At Open Door, the classes at each age level, Kindergarten through adult, study the same passage of scripture each Sunday. A few months ago, Phil was asked to help write some of the lessons for an up-coming study through the Gospel of Luke. These lessons will be used by teachers at each age level to prepare age-appropriate lessons for their classes.

At one point, his study process led him to Deuteronomy and, Phil recently shared with me some things that I found so encouraging. I was thrilled when he wrote about them, because now I can share them with you ;o)


Meditations from the Trial of Wilderness Wanderings
part 1


1The whole commandment that I command you today you shall be careful to do, that you may live and multiply, and go in and possess the land that the LORD swore to give to your fathers. 2And you shall remember the whole way that the LORD your God has led you these forty years in the wilderness, that he might humble you, testing you to know what was in your heart, whether you would keep his commandments or not. 3And he humbled you and let you hunger and fed you with manna, which you did not know, nor did your fathers know, that he might make you know that man does not live by bread alone, but man lives by every word that comes from the mouth of the LORD . . . 14who brought you out of the land of Egypt, out of the house of slavery, 15who led you through the great and terrifying wilderness, with its fiery serpents and scorpions and thirsty ground where there was no water, who brought you water out of the flinty rock, 16who fed you in the wilderness with manna that your fathers did not know, that he might humble you and test you, to do you good in the end. - from Deuteronomy 8


". . . God’s purpose was to humble and test the people.

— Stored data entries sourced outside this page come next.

-- ==== Sys2Proof/Tests/Slice0.lean ====
section
/-! SUPPORT. The model's own tests. Expected results are the spec's: words written out from its encodings
(spec/30_encoding.md, spec/95_test_vectors.md section 1) and its derived vectors (section 2), one step each. After them, for
every obligation with hypotheses, a state and operands that meet them (`witness_…`). -/

namespace Sys2Proof.Tests

open Sys2Proof Sys2Proof.Machine Sys2Proof.Claims

/-! ## Small states -/

/-- Lays bytes from a 20-bit address upward. -/
def put (a : Nat) : List Byte → State → State
  | [], s => s
  | b :: bs, s => put (a + 1) bs { s with mem := memSet s.mem a b }

/-- The segments of the spec's vectors, SP = 0100H. -/
def base : State :=
  { State.reset with
    segs := { ps := 0x1000, ss := 0x3000, ds0 := 0x2000, ds1 := 0x4000 }
    regs := { State.reset.regs with sp := 0x0100 } }

/-- `s` with the bytes of an instruction at PS:PC. -/
def code (bs : List Byte) (s : State) : State := put (phys s.segs.ps s.pc) bs s

def w (r : WReg) (v : Word) (s : State) : State := setW r v s

/-- What a test looks at in a next state; nothing when the machine stops. -/
def view {α : Type} (o : Host.Outcome State Fault Refusal) (f : State → α) : Option α :=
  match o with
  | .next t => some (f t)
  | .fault _ => none
  | .refused _ => none

/-- Why the machine stopped, if it did. -/
def stop (o : Host.Outcome State Fault Refusal) : Option (Fault ⊕ Refusal) :=
  match o with
  | .next _ => none
  | .fault r => some (.inl r)
  | .refused r => some (.inr r)

/-- The bytes of memory at an address and the one after it. -/
def two (s : State) (a : Nat) : Option Byte × Option Byte := (memGet s.mem a, memGet s.mem (a + 1))

/-! ## Well-formedness: the one check, and its neighbours -/

theorem test_wf_call_sp : Instr.wf (.callReg .sp) = false := by decide
theorem test_wf_others : Instr.wf (.callReg .aw) = true ∧ Instr.wf (.brReg .sp) = true := by decide

/-! ## Decoding: every constructor, from words written out bit by bit -/

/-- Whether the bytes are exactly the instruction. -/
def reads (bs : List Byte) (i : Instr) : Bool := decode bs == .ok i []

theorem test_decode_call :
    reads [0b11101000, 0xFD, 0xFF] (.callNear 0xFFFD) = true ∧
    reads [0b11111111, 0b11010000] (.callReg .aw) = true ∧
    reads [0b11111111, 0b10010100, 0x02, 0x01] (.callMem16 (.index .ix (.word 0x0102))) = true ∧
    reads [0b10011010, 0x00, 0x00, 0xFF, 0xFF] (.callFar 0x0000 0xFFFF) = true ∧
    reads [0b11111111, 0b01011110, 0xF0] (.callMem32 (.based .bp (.byte 0xF0))) = true := by decide

theorem test_decode_branch :
    reads [0b11101001, 0x00, 0x80] (.brNear 0x8000) = true ∧
    reads [0b11101011, 0xFE] (.brShort 0xFE) = true ∧
    reads [0b11111111, 0b11100011] (.brReg .bw) = true ∧
    reads [0b11111111, 0b00100110, 0x00, 0x03] (.brMem16 (.direct 0x0300)) = true ∧
    reads [0b11101010, 0x34, 0x12, 0x00, 0xF0] (.brFar 0x1234 0xF000) = true ∧
    reads [0b11111111, 0b10101011, 0x04, 0x01] (.brMem32 (.basedIndex .bp .iy (some (.word 0x0104)))) = true := by decide

theorem test_decode_conditional :
    reads [0b01110000, 1] (.bv 1) = true ∧ reads [0b01110001, 1] (.bnv 1) = true ∧
    reads [0b01110010, 1] (.bc 1) = true ∧ reads [0b01110011, 1] (.bnc 1) = true ∧
    reads [0b01110100, 1] (.be 1) = true ∧ reads [0b01110101, 1] (.bne 1) = true ∧
    reads [0b01110110, 1] (.bnh 1) = true ∧ reads [0b01110111, 1] (.bh 1) = true ∧
    reads [0b01111000, 1] (.bn 1) = true ∧ reads [0b01111001, 1] (.bp 1) = true ∧
    reads [0b01111010, 1] (.bpe 1) = true ∧ reads [0b01111011, 1] (.bpo 1) = true ∧
    reads [0b01111100, 1] (.blt 1) = true ∧ reads [0b01111101, 1] (.bge 1) = true ∧
    reads [0b01111110, 1] (.ble 1) = true ∧ reads [0b01111111, 1] (.bgt 1) = true := by decide

theorem test_decode_counting :
    reads [0b11100000, 1] (.dbnzne 1) = true ∧ reads [0b11100001, 1] (.dbnze 1) = true ∧
    reads [0b11100010, 1] (.dbnz 1) = true ∧ reads [0b11100011, 1] (.bcwz 1) = true := by decide

theorem test_decode_move :
    reads [0b10001011, 0b11101100] (.movRegReg (.word .bp .sp)) = true ∧
    reads [0b10001010, 0b11100001] (.movRegReg (.byte .ah .cl)) = true ∧
    reads [0b10110000, 0x05] (.movRegImm (.byte .al 0x05)) = true ∧
    reads [0b10111111, 0x34, 0x12] (.movRegImm (.word .iy 0x1234)) = true ∧
    reads [0b01101001, 0b11000011, 0x00, 0x10] (.mul .aw .bw 0x1000) = true ∧
    reads [0b11000111, 0b00000110, 0x00, 0x02, 0x00, 0x20] (.movMemImm (.direct 0x0200) (.word 0x2000)) = true ∧
    reads [0b10100000, 0x01, 0x02] (.movAccDmem .byte 0x0201) = true := by decide

theorem test_decode_memory :
    reads [0b00101001, 0b00000100] (.subMemReg (.indirect .ix) (.word .aw)) = true ∧
    reads [0b11110110, 0b01000100, 0x10, 0x7F] (.testMemImm (.index .ix (.byte 0x10)) (.byte 0x7F)) = true ∧
    reads [0b11010001, 0b01100110, 0x22] (.shlMem .word (.based .bp (.byte 0x22))) = true ∧
    reads [0b11111111, 0b10110010, 0x0C, 0x01] (.pushMem (.basedIndex .bp .ix (some (.word 0x010C)))) = true := by decide

theorem test_decode_block :
    reads [0b10100100] (.movbk .byte) = true ∧ reads [0b10100111] (.cmpbk .word) = true ∧
    reads [0b10101011] (.stm .word) = true ∧ reads [0b10101100] (.ldm .byte) = true ∧
    reads [0b10101111] (.cmpm .word) = true := by decide

theorem test_decode_bit :
    reads [0b00001111, 0b00010000, 0b11000000] (.test1Cl (.reg (.byte .al))) = true ∧
    reads [0b00001111, 0b00011001, 0b11000011, 9] (.test1Imm (.reg (.word .bw)) 9) = true ∧
    reads [0b00001111, 0b00010011, 0b01000100, 0x20] (.clr1Cl (.mem .word (.index .ix (.byte 0x20)))) = true ∧
    reads [0b00001111, 0b00011010, 0b00000111, 2] (.clr1Imm (.mem .byte (.indirect .bw)) 2) = true ∧
    reads [0b00001111, 0b00010100, 0b11000101] (.set1Cl (.reg (.byte .ch))) = true ∧
    reads [0b00001111, 0b00011101, 0b01000110, 0x10, 9] (.set1Imm (.mem .word (.based .bp (.byte 0x10))) 9) = true ∧
    reads [0b00001111, 0b00010111, 0b00000001] (.not1Cl (.mem .word (.basedIndex .bw .iy none))) = true ∧
    reads [0b00001111, 0b00011110, 0b11000001, 5] (.not1Imm (.reg (.byte .cl)) 5) = true ∧
    reads [0b00001111, 0b10011100, 0x4C, 7, 0x02] (.btclr 0x4C 7 0x02) = true := by decide

/-- The decoder refusals of spec/95_test_vectors.md section 2.10. -/
theorem test_decode_refusals :
    decode [0xFF, 0xF8] = .refused .unknownEncoding ∧ decode [0xFF, 0xE8] = .refused .unknownEncoding ∧
    decode [0xFF, 0xD8] = .refused .unknownEncoding ∧ decode [0x0F, 0x00] = .refused .unknownEncoding ∧
    decode [0xC7, 0xC0, 0x00, 0x20] = .refused .unknownEncoding ∧ decode [0x26, 0x8A, 0x04] = .refused .prefixNotModelled ∧
    decode [0xF0, 0x29, 0x04] = .refused .prefixNotModelled ∧ decode [0x90] = .refused .unknownEncoding ∧
    decode [0xFF, 0xD4] = .refused .callSp ∧ decode [0xEB] = .truncated := by decide

/-! ## The host's two words -/

theorem test_table_word : decodeTableWord 16 0xFFD0 = some (.callReg .aw) ∧ decodeTableWord 8 0xE8 = some (.callNear 0) ∧
    decodeTableWord 24 0x0F1800 = some (.test1Imm (.mem .byte (.basedIndex .bw .ix none)) 0) := by decide

/-- The placed word is the next instruction that runs: BR far-label from reset, where the special function register area has to
make way; elsewhere IDB stays. -/
theorem test_with_fetch_word : view (step (State.reset.withFetchWord 40 0xEA341200F0)) (fun t => (t.pc, t.segs.ps, t.idb)) =
    some (0x1234, 0xF000, 0x7F) ∧
    view (step (base.withFetchWord 40 0xEA341200F0)) (fun t => (t.pc, t.segs.ps, t.idb)) = some (0x1234, 0xF000, 0xFF) := by decide

/-- Right after reset the fetch reads at FFFF0H, in the special function register area: the bytes are the oracle's, the second
one's after the first one's read (spec/20_memory.md R42, spec/92_eei_decisions.md D29). -/
theorem test_fetch_from_sfr_area (h0 : Config.sfrRead 0 [] 0xFFFF0 = 0xEB)
    (h1 : Config.sfrRead 0 [.read 0xFFFF0] 0xFFFF1 = 0xFE) :
    CodeAt State.reset [0xEB, 0xFE] ∧ fetchReads 2 State.reset = [.read 0xFFFF1, .read 0xFFFF0] := by
  refine ⟨fun k hk => ?_, by decide⟩
  match k, hk with
  | 0, _ => rw [fetchedByte, show fetchAddr State.reset 0 = 0xFFFF0 by decide, if_pos (by decide)]; exact congrArg some h0
  | 1, _ => rw [fetchedByte, show fetchAddr State.reset 1 = 0xFFFF1 by decide, if_pos (by decide)]; exact congrArg some h1

theorem test_fetch_wraps_to_zero : phys 0xFFFF 0x0010 = 0x00000 ∧ phys 0xFFFF 0x000F = 0xFFFFF ∧ phys 0x1234 0x5678 = 0x179B8 := by
  decide

/-! ## CALL and BR (sections 2.2 to 2.4) -/

theorem test_call_near : view (step (code [0xE8, 0xFD, 0xFF] { base with pc := 0x0200 }))
    (fun t => (t.pc, t.regs.sp, two t 0x300FE)) = some (0x0200, 0x00FE, some 0x03, some 0x02) := by decide

theorem test_call_reg : view (step (code [0xFF, 0xD0] (w .aw 0xFFFF base)))
    (fun t => (t.pc, t.regs.sp, two t 0x300FE)) = some (0xFFFF, 0x00FE, some 0x02, some 0x00) := by decide

theorem test_call_reg_sp : stop (step (code [0xFF, 0xD4] base)) = some (.inr .callSp) := by decide

theorem test_call_mem16 : view (step (code [0xFF, 0x16, 0x00, 0x03] (put 0x20300 [0x00, 0x10] base)))
    (fun t => (t.pc, t.regs.sp, two t 0x300FE)) = some (0x1000, 0x00FE, some 0x04, some 0x00) := by decide

theorem test_call_far : view (step (code [0x9A, 0x00, 0x00, 0xFF, 0xFF] { base with pc := 0x0010 }))
    (fun t => (t.pc, t.segs.ps, t.regs.sp, two t 0x300FE, two t 0x300FC)) =
    some (0x0000, 0xFFFF, 0x00FC, (some 0x00, some 0x10), some 0x15, some 0x00) := by decide

/-- Program E of section 3. -/
theorem test_call_mem32 : view (step (code [0xFF, 0x5E, 0xF0] (w .bp 0x0110 (put 0x30100 [0x10, 0x00, 0x00, 0x50]
      (w .sp 0x0200 base)))))
    (fun t => (t.pc, t.segs.ps, t.regs.sp, two t 0x301FE, two t 0x301FC)) =
    some (0x0010, 0x5000, 0x01FC, (some 0x00, some 0x10), some 0x03, some 0x00) := by decide

theorem test_br_near_wraps : view (step (code [0xE9, 0x00, 0x80] { base with pc := 0x9000 })) (·.pc) = some 0x1003 := by decide

theorem test_br_short_backwards : view (step (code [0xEB, 0x80] { base with pc := 0x0010 })) (·.pc) = some 0xFF92 := by decide

theorem test_br_short_wraps : view (step (code [0xEB, 0x7F] { base with pc := 0xFFF0 })) (fun t => (t.pc, t.segs.ps)) =
    some (0x0071, 0x1000) := by decide

theorem test_br_reg : view (step (code [0xFF, 0xE4] (w .sp 0x0123 base))) (·.pc) = some 0x0123 := by decide

theorem test_br_mem16 : view (step (code [0xFF, 0x27] (w .bw 0x0300 (put 0x20300 [0x78, 0x56] base)))) (·.pc) =
    some 0x5678 := by decide

theorem test_br_mem16_wrap : stop (step (code [0xFF, 0x27] (w .bw 0xFFFF base))) = some (.inr .offsetWrapInAccess) := by decide

theorem test_br_far : view (step (code [0xEA, 0x34, 0x12, 0x00, 0xF0] base)) (fun t => (t.pc, t.segs.ps)) =
    some (0x1234, 0xF000) := by decide

theorem test_br_mem32_last : view (step (code [0xFF, 0x2D] (w .iy 0xFFFC (put 0x2FFFC [0x00, 0x01, 0x00, 0x02] base))))
    (fun t => (t.pc, t.segs.ps)) = some (0x0100, 0x0200) := by decide

theorem test_br_mem32_wrap : stop (step (code [0xFF, 0x2D] (w .iy 0xFFFD base))) = some (.inr .offsetWrapInAccess) := by decide

/-! ## Conditional branches (section 2.2, spec/30_encoding.md R65) -/

/-- PC after a branch of two bytes at PC 0 with displacement 10H, under flags. -/
def after (op : Byte) (cy p z s v : Bool) : Option Word :=
  view (step (code [op, 0x10] { base with flags := { cy, p, z, s, v, ac := false } })) (·.pc)

theorem test_branch_v : after 0x70 false false false false true = some 0x12 ∧ after 0x71 false false false false true = some 2 := by
  decide
theorem test_branch_cy : after 0x72 true false false false false = some 0x12 ∧ after 0x73 true false false false false = some 2 := by
  decide
theorem test_branch_z : after 0x74 false false true false false = some 0x12 ∧ after 0x75 false false true false false = some 2 := by
  decide
theorem test_branch_h : after 0x76 false false true false false = some 0x12 ∧ after 0x77 false false false false false = some 0x12 ∧
    after 0x77 true false false false false = some 2 := by decide
theorem test_branch_s : after 0x78 false false false true false = some 0x12 ∧ after 0x79 false false false true false = some 2 := by
  decide
theorem test_branch_p : after 0x7A false true false false false = some 0x12 ∧ after 0x7B false true false false false = some 2 := by
  decide
theorem test_branch_lt : after 0x7C false false false true false = some 0x12 ∧ after 0x7D false false false true true = some 0x12 := by
  decide
theorem test_branch_le : after 0x7E false false true true true = some 0x12 ∧ after 0x7F false false true true true = some 2 := by
  decide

Moses focuses on God’s daily provision of manna. How humbling to admit that you can’t provide for your own family. You live in a desert where there is no food or water. No farming land; no crops; no gardens; no orchards; and no grocery stores! Imagine living in a country where you go to bed each night with an empty pantry, an empty fridge, neighbors who also have no food, the communal food pantries are empty, the grocery stores are empty, and no food is being grown on farms or gardens. An entire nation of millions with literally no food for the next day! You have no hope. You are all going to die. All you have is one thing: a promise from an invisible being that he will miraculously provide food the next morning. Humbling? Testing?

Moses tells the people that it was God who “let you hunger” (3). Their hunger was part of God’s doing. It was part of the testing and the humbling. God wanted them to “know that man does not live by bread alone, but man lives by every word that comes from the mouth of the LORD” (3; hey, doesn’t Jesus quote this somewhere?). In this context, the “word” from the LORD by which the people must live is his promise that food will “magically” appear on the ground the next morning. That’s all they have. That’s all they can cling to. They can’t trust in riches or power or status. They can’t eat any of that. And they have no stores of food to trust in. All they have is the promise of God for the next day. What an amazing and humbling test! How would I have responded?

This test was “to know what was in your heart, whether you would keep his commandments or not” (2). Did God not know what was in their heart? Was he really trying to figure something out that he didn’t know? Of course not. The ones who needed to know the heart of the people were the people themselves. God put them through this test so they would know the tendency of their own hearts toward weakness and fear, but also the potential for daily faith. How could the condition of their hearts be judged? Not by what they said, but by their actions–their obedience or disobedience to the LORD’s commands. The heart is always revealed by actions. The tree is known by its fruit. What do my actions say about my heart?"